/-- A group opcode is an instruction exactly on the listed `reg` values, where the parameters support the
addressing mode; every other `reg` value is `UnimplementedAddressingMode` (30_encoding.md section 4). -/
def Obligations.GroupOpcodesImplementTheListedRegValues : Prop :=
  ∀ (c : Config) (w : Nat → Byte) (regs : List Nat), groupRegs (w 0).toNat = some regs →
    if (regField w).toNat ∈ regs then c.amSupported (w 0) (w 1) = true → ∃ i, decode c w = .ok i
    else decode c w = .error (.unimplementedAddressingMode (w 0) (w 1))

/-- The first bytes whose format has a ModRM byte (60_exceptions.md R351, row 2). -/
def Sys2Proof.hasModRM (opcode : Nat) : Bool :=
  [0x00, 0x01, 0x02, 0x03, 0x28, 0x29, 0x2A, 0x2B, 0x80, 0x81, 0x83, 0x88, 0x89, 0x8A, 0x8B, 0xC6, 0xC7, 0xF6,
    0xF7, 0xFE, 0xFF].contains opcode

/-- Where `AM_SUPPORTED` is false of a ModRM-bearing form, the step is the fatal `UnimplementedAddressingMode` with
the opcode byte, its offset and the ModRM byte (30_encoding.md section 5, case (b); decisions D25, D26;
notes/assumptions/6.md). -/
def Obligations.UnsupportedAddressingModeIsFatal : Prop :=
  ∀ s : State, hasModRM (s.fetchByte 0).toNat = true →
    s.cfg.amSupported (s.fetchByte 0) (s.fetchByte 1) = false →
      step s = .fault (.unimplementedAddressingMode (s.fetchByte 0) s.ip (s.fetchByte 1))

/-! ### The step -/

/-- Where the bytes at CS:IP decode to an instruction, the step is its execution; this machine adds nothing around
it (30_encoding.md section 6, 00_scope.md section 5). -/
def Obligations.StepRunsTheDecodedInstruction : Prop :=
  ∀ (s : State) (i : Instr), decode s.cfg (fun k => s.byteAt (s.phys s.cs (s.ip + BitVec.ofNat 16 k))) = .ok i →
    step s = exec i s

/-- Where the encoding of a well-formed, accepted instruction lies at CS:IP, byte by byte modulo 2^16, the step is
its execution, whatever lies after it (30_encoding.md sections 1 and 6; "A decoder needs no look-ahead"). -/
def Obligations.StepRunsTheEncodedInstruction : Prop :=
  ∀ (s : State) (i : Instr), i.wellFormed = true → s.cfg.accepts i = true →
    (i = .nop → recognisedFirstByte s.cfg.markerOpcode = false) →
    (∀ k, k < i.length →
      s.byteAt (s.phys s.cs (s.ip + BitVec.ofNat 16 k)) = (encode s.cfg i).getD k 0#8) →
      step s = exec i s

/-- A step has exactly two outcomes: a next state with at most one event more, or a fatal report, which carries the
opcode byte of the failing instruction and the offset of that byte (00_scope.md section 5, 60_exceptions.md
section 2; which offset is reported is the spec's decision D20). -/
def Obligations.StepHasTwoOutcomes : Prop :=
  ∀ s : State,
    (∃ t, step s = .next t ∧ (t.events = s.events ∨ ∃ e, t.events = s.events ++ [e])) ∨
    ∃ f, step s = .fault f ∧ f.opcode = s.fetchByte 0 ∧ f.ip = s.ip

/-! ### Invariants of every step -/

/-- Every step keeps the canonical form of memory: rising addresses within the 65536 bytes, no zero byte listed
(20_memory.md section 1; the form is the model's, notes/assumptions/11.md). -/
def Obligations.StepKeepsMemoryCanonical : Prop :=
  ∀ s t : State, s.Inv → step s = .next t → t.Inv

/-- The memory of the reset state, and of the state after any boot, has the canonical form
(70_reset_and_hazards.md sections 1 and 2; notes/assumptions/11.md). -/
def Obligations.BootedMemoryIsCanonical : Prop :=
  State.reset.Inv ∧
  ∀ (c : Config) (program : List Byte) (s : State), boot c program = some s → s.Inv

/-- No step changes DS, ES, SS or the parameters (10_state.md section 3: "DS and SS are read by address formation
only and are never written by an instruction"; the parameters: notes/assumptions/1.md). -/
def Obligations.StepKeepsDataSegmentsAndParameters : Prop :=
  ∀ s t : State, step s = .next t → t.ds = s.ds ∧ t.es = s.es ∧ t.ss = s.ss ∧ t.cfg = s.cfg

/-- Only `INT` and `IRET` change CS or IDF (10_state.md sections 3 and 4, table of R31). -/
def Obligations.OnlyIntAndIretChangeCsAndIdf : Prop :=
  ∀ (i : Instr) (s t : State), (∀ n, i ≠ .int n) → i ≠ .iret → exec i s = .next t →
    t.cs = s.cs ∧ t.flags.idf = s.flags.idf

/-- ES is never read: with another value in ES a step has the same outcome, but for ES itself, under every choice of
the parameter `EVENT_OF` that does not ask about ES; and under one that does, ES still reaches nothing but the event
(10_state.md section 3: "ES is never read or written by any instruction of this spec"; `EVENT_OF` is an open
parameter, notes/assumptions/5.md). -/
def Obligations.EsIsNeverRead : Prop :=
  (∀ (s : State) (v : Word), eventAsksSeg .es s.cfg.eventChoice = false →
    step (s.withEs v) = mapNext (fun t => t.withEs v) (step s)) ∧
  ∀ (s : State) (v : Word),
    mapNext (fun t => t.withoutEvents) (step (s.withEs v)) =
      mapNext (fun t => (t.withEs v).withoutEvents) (step s)

/-- IDF masks nothing: with another value of IDF every instruction but `INT`, which pushes it, and `IRET`, which
replaces it, does the same; and `IRET` does exactly the same (60_exceptions.md section 3; decision D23). -/
def Obligations.IdfMasksNothing : Prop :=
  (∀ (i : Instr) (s : State) (b : Bool), (∀ n, i ≠ .int n) → i ≠ .iret →
    exec i (s.withIdf b) = mapNext (fun t => t.withIdf b) (exec i s)) ∧
  ∀ (s : State) (b : Bool), exec .iret (s.withIdf b) = exec .iret s

/-- No rule reads the event stream: with earlier events before its own a step has the same outcome, but for those
events (10_state.md section 7: "It is not state: no rule of the core reads it"; notes/assumptions/4.md). -/
def Obligations.EventStreamIsNeverRead : Prop :=
  ∀ (s : State) (earlier : List Event),
    step (s.withEarlierEvents earlier) = mapNext (fun t => t.withEarlierEvents earlier) (step s)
☆ ☆ ☆ ☆
As listed above, the lines from the line with "State.reset.Inv ∧" to the line with "exec i (s.withIdf" are to be echoed exactly, with both ends included and nothing added.

  State.reset.Inv ∧
  ∀ (c : Config) (program : List Byte) (s : State), boot c program = some s → s.Inv

/-- No step changes DS, ES, SS or the parameters (10_state.md section 3: "DS and SS are read by address formation
only and are never written by an instruction"; the parameters: notes/assumptions/1.md). -/
def Obligations.StepKeepsDataSegmentsAndParameters : Prop :=
  ∀ s t : State, step s = .next t → t.ds = s.ds ∧ t.es = s.es ∧ t.ss = s.ss ∧ t.cfg = s.cfg

/-- Only `INT` and `IRET` change CS or IDF (10_state.md sections 3 and 4, table of R31). -/
def Obligations.OnlyIntAndIretChangeCsAndIdf : Prop :=
  ∀ (i : Instr) (s t : State), (∀ n, i ≠ .int n) → i ≠ .iret → exec i s = .next t →
    t.cs = s.cs ∧ t.flags.idf = s.flags.idf

/-- ES is never read: with another value in ES a step has the same outcome, but for ES itself, under every choice of
the parameter `EVENT_OF` that does not ask about ES; and under one that does, ES still reaches nothing but the event
(10_state.md section 3: "ES is never read or written by any instruction of this spec"; `EVENT_OF` is an open
parameter, notes/assumptions/5.md). -/
def Obligations.EsIsNeverRead : Prop :=
  (∀ (s : State) (v : Word), eventAsksSeg .es s.cfg.eventChoice = false →
    step (s.withEs v) = mapNext (fun t => t.withEs v) (step s)) ∧
  ∀ (s : State) (v : Word),
    mapNext (fun t => t.withoutEvents) (step (s.withEs v)) =
      mapNext (fun t => (t.withEs v).withoutEvents) (step s)

/-- IDF masks nothing: with another value of IDF every instruction but `INT`, which pushes it, and `IRET`, which
replaces it, does the same; and `IRET` does exactly the same (60_exceptions.md section 3; decision D23). -/
def Obligations.IdfMasksNothing : Prop :=
  (∀ (i : Instr) (s : State) (b : Bool), (∀ n, i ≠ .int n) → i ≠ .iret →
    exec i (s.withIdf b) = mapNext (fun t => t.withIdf b) (exec i s)) ∧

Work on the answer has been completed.